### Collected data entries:

/-- RETURN (R525). -/
def execReturnToken (src : TokenSrc) (readBackOk : Bool) (s : State) : Host.Outcome State Fault Refusal :=
  s.runBar2 true (src == .mailbox) R.SEC_ROOT_CMD_CMD (returnToken src readBackOk)

/-- RETIRE (R525). -/
def execRetire (src : TokenSrc) (readBackOk : Bool) (s : State) : Host.Outcome State Fault Refusal :=
  s.runBar2 true (src == .mailbox) R.SEC_ROOT_CMD_CMD (retire src readBackOk)

/-- FUSE_OWNER (R531). -/
def execFuseOwner (src : TokenSrc) (readBackOk : Bool) (s : State) : Host.Outcome State Fault Refusal :=
  s.runBar2 true (src == .mailbox) R.SEC_ROOT_CMD_CMD (fuseOwner src readBackOk)

/-- REVOKE_OWNER (R523). -/
def execRevokeOwner (src : TokenSrc) (readBackOk : Bool) (s : State) : Host.Outcome State Fault Refusal :=
  s.runBar2 true (src == .mailbox) R.SEC_ROOT_CMD_CMD (revokeOwner src readBackOk)

/-- TRUST_ADD (R536). -/
def execTrustAdd (src : TokenSrc) (s : State) : Host.Outcome State Fault Refusal :=
  s.runBar2 true (src == .mailbox) R.SEC_ROOT_CMD_CMD (trustAdd src)

/-- TRUST_REMOVE (R536). -/
def execTrustRemove (src : TokenSrc) (s : State) : Host.Outcome State Fault Refusal :=
  s.runBar2 true (src == .mailbox) R.SEC_ROOT_CMD_CMD (trustRemove src)

/-- REVOKE_FW_KEY (R532). -/
def execRevokeFwKey (src : TokenSrc) (readBackOk : Bool) (s : State) : Host.Outcome State Fault Refusal :=
  s.runBar2 true (src == .mailbox) R.SEC_ROOT_CMD_CMD (revokeFwKey src readBackOk)

/-- SEC_ROOT_CNT_CLR (R546). -/
def execSecRootCntClr (s : State) : Host.Outcome State Fault Refusal :=
  s.runBar2 true true R.SEC_ROOT_CNT_CLR_CLR secRootCntClr

/-- GET_VERSION (R539). -/
def execGetVersion (tr : Transport) (s : State) : Host.Outcome State Fault Refusal :=
  s.runAwake true (getVersion tr)

/-- GET_CAPABILITIES (R539). -/
def execGetCapabilities (tr : Transport) (s : State) : Host.Outcome State Fault Refusal :=
  s.runAwake true (getCapabilities tr)

/-- NEGOTIATE_ALGORITHMS (R539). -/
def execNegotiateAlgorithms (tr : Transport) (p384 : Bool) (sha384 : Bool) (s : State) : Host.Outcome State Fault Refusal :=
  s.runAwake true (negotiateAlgorithms tr p384 sha384)

/-- GET_DIGESTS (R539). -/
def execGetDigests (tr : Transport) (s : State) : Host.Outcome State Fault Refusal :=
  s.runAwake true (getDigests tr)

/-- GET_CERTIFICATE (R539). -/
def execGetCertificate (tr : Transport) (slot : Nat) (ofs : Nat) (len : Nat) (s : State) : Host.Outcome State Fault Refusal :=
  s.runAwake true (getCertificate tr slot ofs len)

/-- CHALLENGE (R539). -/
def execSpdmChallenge (tr : Transport) (slot : Nat) (summary : Nat) (nonce : Nat) (s : State) : Host.Outcome State Fault Refusal :=
  s.runAwake true (spdmChallenge tr slot summary nonce)

/-- GET_MEASUREMENTS (R539). -/
def execGetMeasurements (tr : Transport) (index : Nat) (signed : Bool) (raw : Bool) (nonce : Nat) (s : State) : Host.Outcome State Fault Refusal :=
  s.runAwake true (getMeasurements tr index signed raw nonce)

/-- MCTP_MESSAGE (R539). -/
def execMctpMessage (tr : Transport) (body : MctpBody) (s : State) : Host.Outcome State Fault Refusal :=
  s.runAwake true (mctpMessage tr body)

/-- BYPASS (R541). -/
def execJtagBypass (tdi : List Bool) (s : State) : Host.Outcome State Fault Refusal :=
  s.run true (jtagBypass tdi)

/-- IDCODE (R541). -/
def execJtagIdcode (s : State) : Host.Outcome State Fault Refusal :=
  s.run true jtagIdcode

/-- SAMPLE_PRELOAD (R541). -/
def execJtagSamplePreload (cells : List Bool) (preload : List Bool) (s : State) : Host.Outcome State Fault Refusal :=
  s.run true (jtagSamplePreload cells preload)

/-- EXTEST (R541). -/
def execJtagExtest (cells : List Bool) (preload : List Bool) (s : State) : Host.Outcome State Fault Refusal :=
  s.run true (jtagExtest cells preload)

/-- CLAMP (R541). -/
def execJtagClamp (tdi : List Bool) (s : State) : Host.Outcome State Fault Refusal :=
  s.run true (jtagClamp tdi)

/-- HIGHZ (R541). -/
def execJtagHighz (tdi : List Bool) (s : State) : Host.Outcome State Fault Refusal :=
  s.run true (jtagHighz tdi)

/-- DBG_CHALLENGE (R541). -/
def execDbgChallenge (s : State) : Host.Outcome State Fault Refusal :=
  s.run true dbgChallenge

/-- DBG_STATUS (R541). -/
def execDbgStatus (s : State) : Host.Outcome State Fault Refusal :=
  s.run true dbgStatus

-- END EXEC

end Sys2Proof.Machine
end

### WHAT YOU ARE ASKED TO DO:
Within the data above, the lines from the one with "GET_MEASUREMENTS (R539). -/" to the one with "s.run true (jtagClamp tdi)" must be repeated exactly; no other line belongs in the answer.

### TASK RESULT:
/-- GET_MEASUREMENTS (R539). -/
def execGetMeasurements (tr : Transport) (index : Nat) (signed : Bool) (raw : Bool) (nonce : Nat) (s : State) : Host.Outcome State Fault Refusal :=
  s.runAwake true (getMeasurements tr index signed raw nonce)

/-- MCTP_MESSAGE (R539). -/
def execMctpMessage (tr : Transport) (body : MctpBody) (s : State) : Host.Outcome State Fault Refusal :=
  s.runAwake true (mctpMessage tr body)

/-- BYPASS (R541). -/
def execJtagBypass (tdi : List Bool) (s : State) : Host.Outcome State Fault Refusal :=
  s.run true (jtagBypass tdi)

/-- IDCODE (R541). -/
def execJtagIdcode (s : State) : Host.Outcome State Fault Refusal :=
  s.run true jtagIdcode

/-- SAMPLE_PRELOAD (R541). -/
def execJtagSamplePreload (cells : List Bool) (preload : List Bool) (s : State) : Host.Outcome State Fault Refusal :=
  s.run true (jtagSamplePreload cells preload)

/-- EXTEST (R541). -/
def execJtagExtest (cells : List Bool) (preload : List Bool) (s : State) : Host.Outcome State Fault Refusal :=
  s.run true (jtagExtest cells preload)

/-- CLAMP (R541). -/
def execJtagClamp (tdi : List Bool) (s : State) : Host.Outcome State Fault Refusal :=
  s.run true (jtagClamp tdi)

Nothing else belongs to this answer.